— Exercise —
Output the lines below exactly, please, from the first line until the line with "def fxAtan (neg", counting both.

[Collected data entries]
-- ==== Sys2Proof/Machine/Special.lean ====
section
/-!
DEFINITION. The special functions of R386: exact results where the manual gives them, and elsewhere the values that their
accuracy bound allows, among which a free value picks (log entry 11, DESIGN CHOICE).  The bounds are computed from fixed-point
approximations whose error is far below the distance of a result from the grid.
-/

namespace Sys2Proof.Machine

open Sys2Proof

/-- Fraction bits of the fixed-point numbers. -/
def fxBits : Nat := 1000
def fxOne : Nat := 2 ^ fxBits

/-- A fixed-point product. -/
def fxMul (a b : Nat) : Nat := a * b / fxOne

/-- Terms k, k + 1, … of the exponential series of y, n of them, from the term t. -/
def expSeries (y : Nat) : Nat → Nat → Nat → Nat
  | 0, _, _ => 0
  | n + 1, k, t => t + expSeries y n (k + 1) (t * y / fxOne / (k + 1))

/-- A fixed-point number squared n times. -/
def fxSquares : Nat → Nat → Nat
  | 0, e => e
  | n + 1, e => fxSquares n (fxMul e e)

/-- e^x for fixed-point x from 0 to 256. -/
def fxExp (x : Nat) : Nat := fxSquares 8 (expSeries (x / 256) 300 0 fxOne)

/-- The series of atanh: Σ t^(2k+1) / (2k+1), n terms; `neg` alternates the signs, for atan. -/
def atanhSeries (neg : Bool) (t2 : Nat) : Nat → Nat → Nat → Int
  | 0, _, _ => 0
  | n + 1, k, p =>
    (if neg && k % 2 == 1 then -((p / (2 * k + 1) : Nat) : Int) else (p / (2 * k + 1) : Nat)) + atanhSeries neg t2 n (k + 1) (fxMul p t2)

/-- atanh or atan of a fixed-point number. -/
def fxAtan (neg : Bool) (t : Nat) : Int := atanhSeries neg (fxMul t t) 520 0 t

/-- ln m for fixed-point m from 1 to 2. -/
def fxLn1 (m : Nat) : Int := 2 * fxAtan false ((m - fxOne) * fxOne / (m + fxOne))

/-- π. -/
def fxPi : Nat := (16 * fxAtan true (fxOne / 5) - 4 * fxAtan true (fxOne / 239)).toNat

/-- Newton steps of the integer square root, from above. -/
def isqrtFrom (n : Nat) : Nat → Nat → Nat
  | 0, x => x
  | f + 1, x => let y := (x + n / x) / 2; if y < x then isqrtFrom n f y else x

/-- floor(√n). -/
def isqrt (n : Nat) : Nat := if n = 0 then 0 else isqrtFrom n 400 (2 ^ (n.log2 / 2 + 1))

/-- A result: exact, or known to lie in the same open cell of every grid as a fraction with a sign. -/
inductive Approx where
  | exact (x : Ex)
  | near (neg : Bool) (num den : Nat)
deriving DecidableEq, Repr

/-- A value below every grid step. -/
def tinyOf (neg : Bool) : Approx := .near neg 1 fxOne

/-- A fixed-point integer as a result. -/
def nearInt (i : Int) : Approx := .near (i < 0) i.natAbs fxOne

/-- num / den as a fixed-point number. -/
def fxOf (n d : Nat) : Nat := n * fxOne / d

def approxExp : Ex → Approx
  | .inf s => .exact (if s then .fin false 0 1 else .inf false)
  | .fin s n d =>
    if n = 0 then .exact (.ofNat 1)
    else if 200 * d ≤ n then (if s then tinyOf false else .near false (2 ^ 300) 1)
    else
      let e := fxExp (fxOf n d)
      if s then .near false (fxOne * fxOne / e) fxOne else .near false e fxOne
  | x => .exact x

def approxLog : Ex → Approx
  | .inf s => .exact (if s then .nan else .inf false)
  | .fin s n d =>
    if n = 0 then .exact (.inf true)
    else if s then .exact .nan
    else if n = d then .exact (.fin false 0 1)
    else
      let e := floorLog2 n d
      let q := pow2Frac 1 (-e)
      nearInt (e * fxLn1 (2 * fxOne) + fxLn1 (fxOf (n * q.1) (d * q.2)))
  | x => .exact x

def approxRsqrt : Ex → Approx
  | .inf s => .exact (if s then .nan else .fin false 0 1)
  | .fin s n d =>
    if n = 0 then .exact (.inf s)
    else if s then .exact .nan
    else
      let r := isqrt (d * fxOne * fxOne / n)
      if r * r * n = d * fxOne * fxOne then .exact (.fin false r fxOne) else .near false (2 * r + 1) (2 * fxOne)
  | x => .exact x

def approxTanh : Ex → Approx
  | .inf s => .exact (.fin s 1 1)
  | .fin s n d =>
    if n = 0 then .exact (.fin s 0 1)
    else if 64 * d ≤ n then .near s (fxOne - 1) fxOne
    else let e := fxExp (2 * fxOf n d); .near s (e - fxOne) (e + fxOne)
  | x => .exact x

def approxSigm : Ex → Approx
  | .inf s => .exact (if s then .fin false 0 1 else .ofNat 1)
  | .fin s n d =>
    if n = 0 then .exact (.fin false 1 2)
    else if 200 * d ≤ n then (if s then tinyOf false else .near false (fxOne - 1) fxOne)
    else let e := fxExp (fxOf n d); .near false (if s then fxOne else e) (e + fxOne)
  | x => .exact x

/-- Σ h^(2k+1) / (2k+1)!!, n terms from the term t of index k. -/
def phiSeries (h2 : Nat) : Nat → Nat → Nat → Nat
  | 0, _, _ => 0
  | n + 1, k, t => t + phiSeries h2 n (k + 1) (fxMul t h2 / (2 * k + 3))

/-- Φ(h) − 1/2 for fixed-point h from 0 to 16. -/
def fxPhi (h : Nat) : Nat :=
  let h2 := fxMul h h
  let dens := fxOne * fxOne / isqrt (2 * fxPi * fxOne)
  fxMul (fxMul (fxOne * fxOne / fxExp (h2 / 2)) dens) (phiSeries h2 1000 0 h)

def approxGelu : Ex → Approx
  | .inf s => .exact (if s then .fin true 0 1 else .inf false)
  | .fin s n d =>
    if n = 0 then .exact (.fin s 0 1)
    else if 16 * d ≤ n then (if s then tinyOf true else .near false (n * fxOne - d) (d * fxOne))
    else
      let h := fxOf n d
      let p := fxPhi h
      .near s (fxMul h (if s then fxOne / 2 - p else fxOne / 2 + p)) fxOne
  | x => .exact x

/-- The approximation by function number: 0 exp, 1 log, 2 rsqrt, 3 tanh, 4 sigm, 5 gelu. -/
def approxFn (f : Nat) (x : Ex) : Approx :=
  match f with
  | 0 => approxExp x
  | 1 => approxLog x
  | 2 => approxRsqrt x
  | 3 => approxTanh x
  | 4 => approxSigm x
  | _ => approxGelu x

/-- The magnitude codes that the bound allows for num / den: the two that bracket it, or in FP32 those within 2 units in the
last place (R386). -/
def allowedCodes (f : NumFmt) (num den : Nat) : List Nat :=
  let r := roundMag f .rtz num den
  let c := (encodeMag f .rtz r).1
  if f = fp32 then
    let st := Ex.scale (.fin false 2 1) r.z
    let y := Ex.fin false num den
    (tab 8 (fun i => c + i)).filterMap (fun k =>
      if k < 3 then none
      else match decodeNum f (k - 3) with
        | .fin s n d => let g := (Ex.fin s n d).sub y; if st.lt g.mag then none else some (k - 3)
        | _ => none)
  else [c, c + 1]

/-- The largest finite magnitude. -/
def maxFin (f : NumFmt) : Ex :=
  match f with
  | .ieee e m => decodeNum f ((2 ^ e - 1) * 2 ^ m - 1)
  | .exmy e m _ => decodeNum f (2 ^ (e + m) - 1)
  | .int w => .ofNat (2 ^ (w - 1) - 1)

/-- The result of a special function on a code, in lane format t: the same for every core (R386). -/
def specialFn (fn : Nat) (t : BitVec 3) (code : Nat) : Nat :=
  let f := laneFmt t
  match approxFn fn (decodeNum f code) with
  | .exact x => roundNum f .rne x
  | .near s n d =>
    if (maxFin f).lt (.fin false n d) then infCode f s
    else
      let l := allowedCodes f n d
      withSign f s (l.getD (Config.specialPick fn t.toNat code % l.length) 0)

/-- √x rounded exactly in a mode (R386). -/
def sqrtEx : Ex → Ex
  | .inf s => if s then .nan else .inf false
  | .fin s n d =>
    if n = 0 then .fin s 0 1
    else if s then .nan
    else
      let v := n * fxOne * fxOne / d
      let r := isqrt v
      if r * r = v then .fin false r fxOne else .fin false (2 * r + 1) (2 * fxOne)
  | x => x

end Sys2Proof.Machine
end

— Output —
-- ==== Sys2Proof/Machine/Special.lean ====
section
/-!
DEFINITION. The special functions of R386: exact results where the manual gives them, and elsewhere the values that their
accuracy bound allows, among which a free value picks (log entry 11, DESIGN CHOICE).  The bounds are computed from fixed-point
approximations whose error is far below the distance of a result from the grid.
-/

namespace Sys2Proof.Machine

open Sys2Proof

/-- Fraction bits of the fixed-point numbers. -/
def fxBits : Nat := 1000
def fxOne : Nat := 2 ^ fxBits

/-- A fixed-point product. -/
def fxMul (a b : Nat) : Nat := a * b / fxOne

/-- Terms k, k + 1, … of the exponential series of y, n of them, from the term t. -/
def expSeries (y : Nat) : Nat → Nat → Nat → Nat
  | 0, _, _ => 0
  | n + 1, k, t => t + expSeries y n (k + 1) (t * y / fxOne / (k + 1))

/-- A fixed-point number squared n times. -/
def fxSquares : Nat → Nat → Nat
  | 0, e => e
  | n + 1, e => fxSquares n (fxMul e e)

/-- e^x for fixed-point x from 0 to 256. -/
def fxExp (x : Nat) : Nat := fxSquares 8 (expSeries (x / 256) 300 0 fxOne)

/-- The series of atanh: Σ t^(2k+1) / (2k+1), n terms; `neg` alternates the signs, for atan. -/
def atanhSeries (neg : Bool) (t2 : Nat) : Nat → Nat → Nat → Int
  | 0, _, _ => 0
  | n + 1, k, p =>
    (if neg && k % 2 == 1 then -((p / (2 * k + 1) : Nat) : Int) else (p / (2 * k + 1) : Nat)) + atanhSeries neg t2 n (k + 1) (fxMul p t2)

/-- atanh or atan of a fixed-point number. -/
def fxAtan (neg : Bool) (t : Nat) : Int := atanhSeries neg (fxMul t t) 520 0 t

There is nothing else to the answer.